Ramirez claimed during a police interrogation that the victim had been harassing him. W. told the same story to the court, claiming the victim had been calling him constantly in an effort to speak with Ramirez.
Waking up to kidnapping
W. told the court that he was supposed to ring in his birthday at midnight with a friend in a popular Simpson Bay nightclub. W. said Ramirez was giving him a ride, and claimed that he had fallen asleep in the passenger seat on the way.
He said he had woken up “in shock” to sound of the door opening and saw Ramirez pushing the still-fighting victim into the car. Then he heard someone else knocking on the car window, at which point, he told the court, he jumped into the driver’s seat and quickly left the area.
When the judge asked whether Ramirez had instructed him where to go after leaving the parking lot, W. gave a long pause and slowly nodded his head up-and-down.

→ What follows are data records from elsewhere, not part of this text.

theorem Tbs.ticks_advance (n : Nat) : (t.ticks n).advance = t.advance + n * tickUnits t.rate := by
  induction n generalizing t with
  | zero => simp [Tbs.ticks]
  | succ n ih => rw [Tbs.ticks, ih, Tbs.tick_rate, Tbs.tick, (t.gain_total _).2, Nat.succ_mul]; omega

theorem Tbs.ticks_keeps (n : Nat) : (t.ticks n).superframe = t.superframe ∧ (t.ticks n).rate = t.rate := by
  induction n generalizing t with
  | zero => exact ⟨rfl, rfl⟩
  | succ n ih => exact ih t.tick

theorem Tbs.units_ticks (n : Nat) :
    (t.ticks n).units % unitsPerWrap = (t.units + n * tickUnits t.rate) % unitsPerWrap := by
  induction n generalizing t with
  | zero => simp [Tbs.ticks]
  | succ n ih =>
    calc (t.tick.ticks n).units % unitsPerWrap
        = (t.tick.units % unitsPerWrap + n * tickUnits t.rate) % unitsPerWrap := by
          rw [ih t.tick, Nat.mod_add_mod, Tbs.tick_rate]
      _ = (t.units + tickUnits t.rate + n * tickUnits t.rate) % unitsPerWrap := by
          rw [Tbs.tick, t.units_gain, Nat.mod_add_mod]
      _ = (t.units + (n + 1) * tickUnits t.rate) % unitsPerWrap := by
          rw [Nat.succ_mul, Nat.add_assoc, Nat.add_comm (tickUnits t.rate)]

variable {t}

theorem Tbs.inRange.ticks (h : t.inRange) (n : Nat) : (t.ticks n).inRange := by
  induction n generalizing t with
  | zero => exact h
  | succ n ih => exact ih (h.gain _)

end Counter

/-! ### Operations of chapters 8 and 9 that leave the counter -/

section Servo
variable (s : State)

/-- A step puts off a start that is reached and not yet taken (R27). -/
@[simp] theorem State.tbs_putOffStart : s.putOffStart.tbs = { s.tbs with starting := false } := by
  unfold State.putOffStart
  split
  · rfl
  · next h => rw [← Bool.eq_false_iff.2 h]

@[simp] theorem State.tbs_afterStep :
    s.afterStep.tbs = { s.tbs with starting := false, stepAt := some s.tbs.advance } := by
  simp [State.afterStep]

@[simp] theorem State.tbs_refreshClass : s.refreshClass.tbs = s.tbs := by
  unfold State.refreshClass
  dsimp only
  split <;> simp

@[simp] theorem State.tbs_setTimingState (st : TimingState) : (s.setTimingState st).tbs = s.tbs := by
  unfold State.setTimingState; split <;> simp

@[simp] theorem State.tbs_selectSource : s.selectSource.tbs = s.tbs := by
  unfold State.selectSource
  dsimp only
  split <;> simp

@[simp] theorem State.tbs_countSample (theta : Int) : (s.countSample theta).tbs = s.tbs := by
  unfold State.countSample
  dsimp only
  split <;> simp [apply_ite State.tbs]

@[simp] theorem State.tbs_spendHoldover : s.spendHoldover.tbs = s.tbs := by
  unfold State.spendHoldover; split <;> simp

@[simp] theorem State.tbs_answerLabel (l : PendingLabel) (code : AnswerCode) : (s.answerLabel l code).tbs = s.tbs := by
  unfold State.answerLabel; split <;> rfl

@[simp] theorem State.tbs_gnssLabel (sheet : SheetIx) (params : List Word) : (s.gnssLabel sheet params).tbs = s.tbs := by
  unfold State.gnssLabel
  split
  · split
    · rfl
    · split <;> rfl
  · rfl

end Servo

/-! ### The Timing Servo and the pulse outputs keep the counter in range -/

section Timing
variable {s t : State}

/-- The counter is a part of the Time Base. -/
theorem State.counterOk.of_tbs (h : s.counterOk) (e : t.tbs = s.tbs) : t.counterOk := by
  rw [State.counterOk_iff, e]; exact h

theorem State.counterOk.afterStep (h : s.counterOk) : s.afterStep.counterOk := by
  rw [State.counterOk_iff, State.tbs_afterStep]; exact h

theorem State.counterOk.stepCommand (h : s.counterOk) (offset : Int) : (s.stepCommand offset).counterOk := by
  unfold State.stepCommand
  split
  · exact State.counterOk.afterStep (s := s.onTbs fun t => t.step offset) (Tbs.inRange.step h offset)
  · exact h

theorem State.counterOk.secondsSetting (h : s.counterOk) (v : Seconds) : (s.secondsSetting v).counterOk := by
  unfold State.secondsSetting
  split
  · exact State.counterOk.afterStep (s := s.onTbs fun t => { t with sec := v }) h
  · exact h

theorem State.counterOk.loseSource (h : s.counterOk) : s.loseSource.counterOk := by
  unfold State.loseSource
  split
  · exact State.counterOk.rateCommand (h.of_tbs (by simp)) _
  · exact State.counterOk.rateCommand (h.of_tbs (by simp)) _

theorem State.counterOk.moveState (h : s.counterOk) (theta : Option Int) : (s.moveState theta).counterOk := by
  unfold State.moveState
  dsimp only
  split
  · exact h
  · exact h
  · exact h
  · exact h.loseSource
  · exact h.loseSource
  all_goals cases theta <;> exact h.of_tbs (by simp)

theorem State.counterOk.servoUpdate (h : s.counterOk) (theta : Int) : (s.servoUpdate theta).counterOk := by
  unfold State.servoUpdate
  dsimp only
  split
  · exact h.stepCommand _
  · exact State.counterOk.rateCommand h _

theorem State.counterOk.secondEnd (h : s.counterOk) : s.secondEnd.counterOk := by
  unfold State.secondEnd
  extract_lets gnss link s1 s2 s3 s4 theta s5 s6 s7
  have moved : s6.counterOk := State.counterOk.moveState (h.of_tbs (by simp [s5, s4, s3, s2, s1])) theta
  have updated : s7.counterOk := by
    simp only [s7]
    split
    · exact moved.servoUpdate _
    · exact moved.servoUpdate _
    · exact moved
  exact updated.of_tbs s7.tbs_refreshClass

theorem State.counterOk.wholeSecond (h : s.counterOk) : s.wholeSecond.counterOk := by
  unfold State.wholeSecond
  split
  · exact h.secondEnd
  · exact h

theorem State.counterOk.settleLabel (h : s.counterOk) (c : Stamp) : (s.settleLabel c).counterOk := by
  unfold State.settleLabel
  split
  · exact h
  · next l _ =>
    dsimp only
    split
    · exact (State.counterOk.secondsSetting (s := s.onTsv _) h _).of_tbs (State.tbs_answerLabel _ _ _)
    · exact h.of_tbs (by simp)

theorem State.counterOk.gnssPulse (h : s.counterOk) : s.gnssPulse.counterOk := by
  unfold State.gnssPulse
  split
  · refine State.counterOk.settleLabel ?_ _
    exact h
  · exact h

theorem State.counterOk.timingSet (h : s.counterOk) (sheet : SheetIx) (params : List Word) :
    (s.timingSet sheet params).counterOk := by
  unfold State.timingSet
  split
  · extract_lets raw new s1 s2 s3
    have rated : s2.counterOk := by
      simp only [s2]
      split
      · exact State.counterOk.rateCommand (s := s1) h _
      · exact h
    refine rated.of_tbs ?_
    simp only [s3, State.tbs_answer]
    split <;> simp
  · exact h

theorem State.counterOk.ppsInstant (h : s.counterOk) (i : PpsOut) : (s.ppsInstant i).counterOk := by
  unfold State.ppsInstant; split <;> exact h

theorem State.counterOk.makeDueInstant (h : s.counterOk) (i : PpsOut) : (s.makeDueInstant i).counterOk := by
  unfold State.makeDueInstant
  split
  · exact State.counterOk.ppsInstant (s := s.settle _) h i
  · exact h

theorem State.counterOk.ppsSet (h : s.counterOk) (sheet : SheetIx) (params : List Word) :
    (s.ppsSet sheet params).counterOk := by
  unfold State.ppsSet
  split
  · exact h
  · dsimp only
    split
    · exact h.makeDueInstant _
    · exact h

end Timing

/-! ### Orders and scans -/

section Orders
variable {s : State}

theorem State.counterOk.carryOut (h : s.counterOk) (o : Order) (sheet : SheetIx) (params : List Word) :
    (s.carryOut o sheet params).counterOk := by
  cases o with
  | timingSet => exact h.timingSet sheet params
  | ppsSet => exact h.ppsSet sheet params
  | _ => exact h.of_tbs (by simp [State.carryOut])

theorem State.counterOk.inItsPhases (h : s.counterOk) (o : Order) (sheet : SheetIx) {act : State → State}
    (hact : (act s).counterOk) : (s.inItsPhases o sheet act).counterOk := by
  rcases s.inItsPhases_cases o sheet act with ⟨_, e⟩ | ⟨_, e⟩
  · rw [e]; exact hact
  · rw [e]; exact h

theorem State.counterOk.checkOrder (h : s.counterOk) (sheet : SheetIx) (code : Byte) (count : Nat)
    (params : List Word) : (s.checkOrder sheet code count params).counterOk := by
  unfold State.checkOrder
  split
  · exact h
  · refine h.inItsPhases _ sheet ?_
    split
    · exact h
    · exact h.carryOut _ sheet params

theorem BusRun.takeOrder_counterOk {r : BusRun} (h : r.s.counterOk) (base : BitVec 64) (sheet : SheetIx) :
    (r.takeOrder base sheet).s.counterOk := by
  have written (bytes : List Byte) : (r.access.write (sheetAddress base sheet 0) bytes).s.counterOk := h.of_tbs (by simp)
  unfold BusRun.takeOrder BusRun.andThen
  dsimp only
  split
  · exact State.counterOk.checkOrder (s := State.hold _ _) (written _) sheet _ _ _
  · exact written _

Later during the trial, the prosecutor asked W. whether he was afraid of Ramirez.
“I ain’t afraid of him,” W. said. “But I does stay far away when he drinking.”

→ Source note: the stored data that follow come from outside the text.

-- ==== Sys2Proof/Machine/Multiply.lean ====
section
/-! DEFINITION. GFMUL, the multiplier's command (42_multiply.md R118). -/

namespace Sys2Proof.Machine

/-- GFMUL on an engine (R118). -/
def gfmulOn {W : Nat} (rd ra rb : Reg) (E : Engine W) : Result W := combine gfmul rd ra rb E

/-- GFMUL (R118). -/
def execGfmul (rd ra rb : Reg) (s : State) : Outcome := .next (s.perform (gfmulOn rd ra rb s.engine))

end Sys2Proof.Machine
end

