-- ==== Sys2Proof/Machine/HostConversions.lean ====
section
/-! DEFINITION. The host side of the interface: the conversions in front of GFNEW and behind GFRD
(44_host_conversions.md R140 to R150) and the host's own refusals (20_memory.md R55, 60_exceptions.md R162). They are
pure functions; none is a command, and none reads or writes the engine's state (R140). Text is a list of characters. -/

namespace Sys2Proof.Machine

/-- What the host reports before any command is issued. Neither is a status of the engine (R55, R150). -/
inductive HostError where
  /-- `MalformedEncoding`: a hex literal or a bit sequence that is no number (R150). -/
  | malformedEncoding
  /-- `OperandTooWide`: a number of `2^W` or more; it is never truncated (R55). -/
  | operandTooWide
  deriving DecidableEq, Repr

/-! Constructors. -/

/-- From a raw integer: the host checks "`value < 2^W` and `modulus < 2^W`" and issues GFNEW (R141, R55). -/
def construct (cfg : Config) (rd : Reg) (value modulus : Nat) : Except HostError (Command cfg.W) :=
  if cfg.Fits value ∧ cfg.Fits modulus then .ok (encode cfg.W (.gfnew rd value modulus)) else .error .operandTooWide

/-- The value of a hexadecimal digit of either case; `none` for any other character (R142, R143). -/
def hexDigitValue (c : Char) : Option Nat :=
  if 48 ≤ c.toNat ∧ c.toNat ≤ 57 then some (c.toNat - 48)
  else if 97 ≤ c.toNat ∧ c.toNat ≤ 102 then some (c.toNat - 87)
  else if 65 ≤ c.toNat ∧ c.toNat ≤ 70 then some (c.toNat - 55)
  else none

/-- The loop of `from_hex`: `v <- 16·v + digitvalue(c)`, left to right (R142). -/
def hexDigitsValue : List Char → Nat → Except HostError Nat
  | [], v => .ok v
  | c :: cs, v =>
    match hexDigitValue c with
    | some d => hexDigitsValue cs (16 * v + d)
    | none => .error .malformedEncoding

/-- `from_hex` (R142) with the grammar of R143: `0x` or `0X`, then one or more hexadecimal digits, and nothing
else. -/
def fromHex : List Char → Except HostError Nat
  | '0' :: 'x' :: c :: cs => hexDigitsValue (c :: cs) 0
  | '0' :: 'X' :: c :: cs => hexDigitsValue (c :: cs) 0
  | _ => .error .malformedEncoding

/-- `from_bits` (R144): entries most significant first, all of them checked before any packing; any length, 0 for the
empty sequence (R145). -/
def fromBits (seq : List Nat) : Except HostError Nat :=
  if seq.all (fun b => decide (b ≤ 1)) then .ok (seq.foldl (fun v b => 2 * v + b) 0) else .error .malformedEncoding

/-! Renderings. -/

/-- The digits of `v` in base `base`, most significant first and without leading zeros; none for 0. `fuel` bounds the
number of digits. -/
def digits (base : Nat) : Nat → Nat → List Nat
  | 0, _ => []
  | fuel + 1, v => if v = 0 then [] else digits base fuel (v / base) ++ [v % base]

/-- The lower-case character of a digit below 16 (R146). -/
def digitChar (d : Nat) : Char := if d < 10 then Char.ofNat (48 + d) else Char.ofNat (87 + d)

/-- A number in base `base`, `0` for zero. -/
def numeral (base v : Nat) : List Char := if v = 0 then ['0'] else (digits base (bl v) v).map digitChar

/-- `to_hex` (R146): `0x`, then the digits in base 16, lower case, without leading zeros, `0x0` for zero. -/
def toHex (rv : Nat) : List Char := '0' :: 'x' :: numeral 16 rv

/-- `to_bits` (R147): the `m = bl(RM) − 1` low bits of `RV`, most significant first. -/
def toBits (rv rm : Nat) : List Nat := (List.range (bl rm - 1)).reverse.map (fun k => (rv.testBit k).toNat)

/-- The term of a set bit `k`: `1`, `x`, or `x^k` with `k` in decimal (R148). -/
def term (k : Nat) : List Char := if k = 0 then ['1'] else if k = 1 then ['x'] else 'x' :: '^' :: numeral 10 k

/-- `to_polynomial` (R148): the terms of the set bits in descending order, joined by a plus sign between spaces, `0`
for zero. -/
def toPolynomial (v : Nat) : List Char :=
  if v = 0 then ['0']
  else List.intercalate [' ', '+', ' '] (((List.range (bl v)).reverse.filter (fun k => v.testBit k)).map term)

/-! The pseudo-commands (30_encoding.md R71). -/

/-- "text the assembler accepts that is not one command word by itself" (R71). -/
inductive Pseudo where
  | gfnewh (rd : Reg) (literal : List Char) (modulus : Nat)
  | gfnewb (rd : Reg) (bits : List Nat) (modulus : Nat)
  | gfzero (rd : Reg) (modulus : Nat)
  | gfone (rd : Reg) (modulus : Nat)
  deriving DecidableEq, Repr

/-- The expansion: host-side work followed by one GFNEW; "if the host-side work fails, no command is issued at all"
(R71). -/
def Pseudo.expand (cfg : Config) : Pseudo → Except HostError (Command cfg.W)
  | .gfnewh rd literal modulus =>
    match fromHex literal with
    | .ok v => construct cfg rd v modulus
    | .error e => .error e
  | .gfnewb rd bits modulus =>
    match fromBits bits with
    | .ok v => construct cfg rd v modulus
    | .error e => .error e
  | .gfzero rd modulus => construct cfg rd 0 modulus
  | .gfone rd modulus => construct cfg rd 1 modulus

end Sys2Proof.Machine
end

Although admitting that W. might not have intended to kidnap the victim, the prosecutor argued that he must have known she was being held against her will when she entered the car kicking and screaming.
“From that moment on, the defendant became an accomplice,” the prosecutor said, calling for a prison sentence of 12 months, of which six months would be conditional, and 180 hours of community service.
The prosecutor told the court that he added community service to his demand because W. probably would only be called to serve his sentence “in several years” due to ongoing cell shortages at the country’s only adult prison.
“The defendant needs to feel something now,” the prosecutor said.
W. told the court that he did not find the prosecutor’s demand fair because it had been Ramirez’ relationship problems that got him into the hands of the law.
Acquittal
The judge fully acquitted W. in his verdict, finding insufficient evidence to convict him of either being an accomplice or an accessory to kidnapping.
As W. had woken up suddenly to an abduction in progress, the judge ruled that he might not have had time to consciously realise what was taking place. The judge also ruled that W. might not have been aware of any wrongdoing during the rest of the drive because the victim was not “fighting and screaming all the time.”
Despite Wednesday’s acquittal, W.’s legal troubles may not be over. The Prosecutor’s Office has the right to appeal, which would send the case to be tried at the Joint Court of Justice.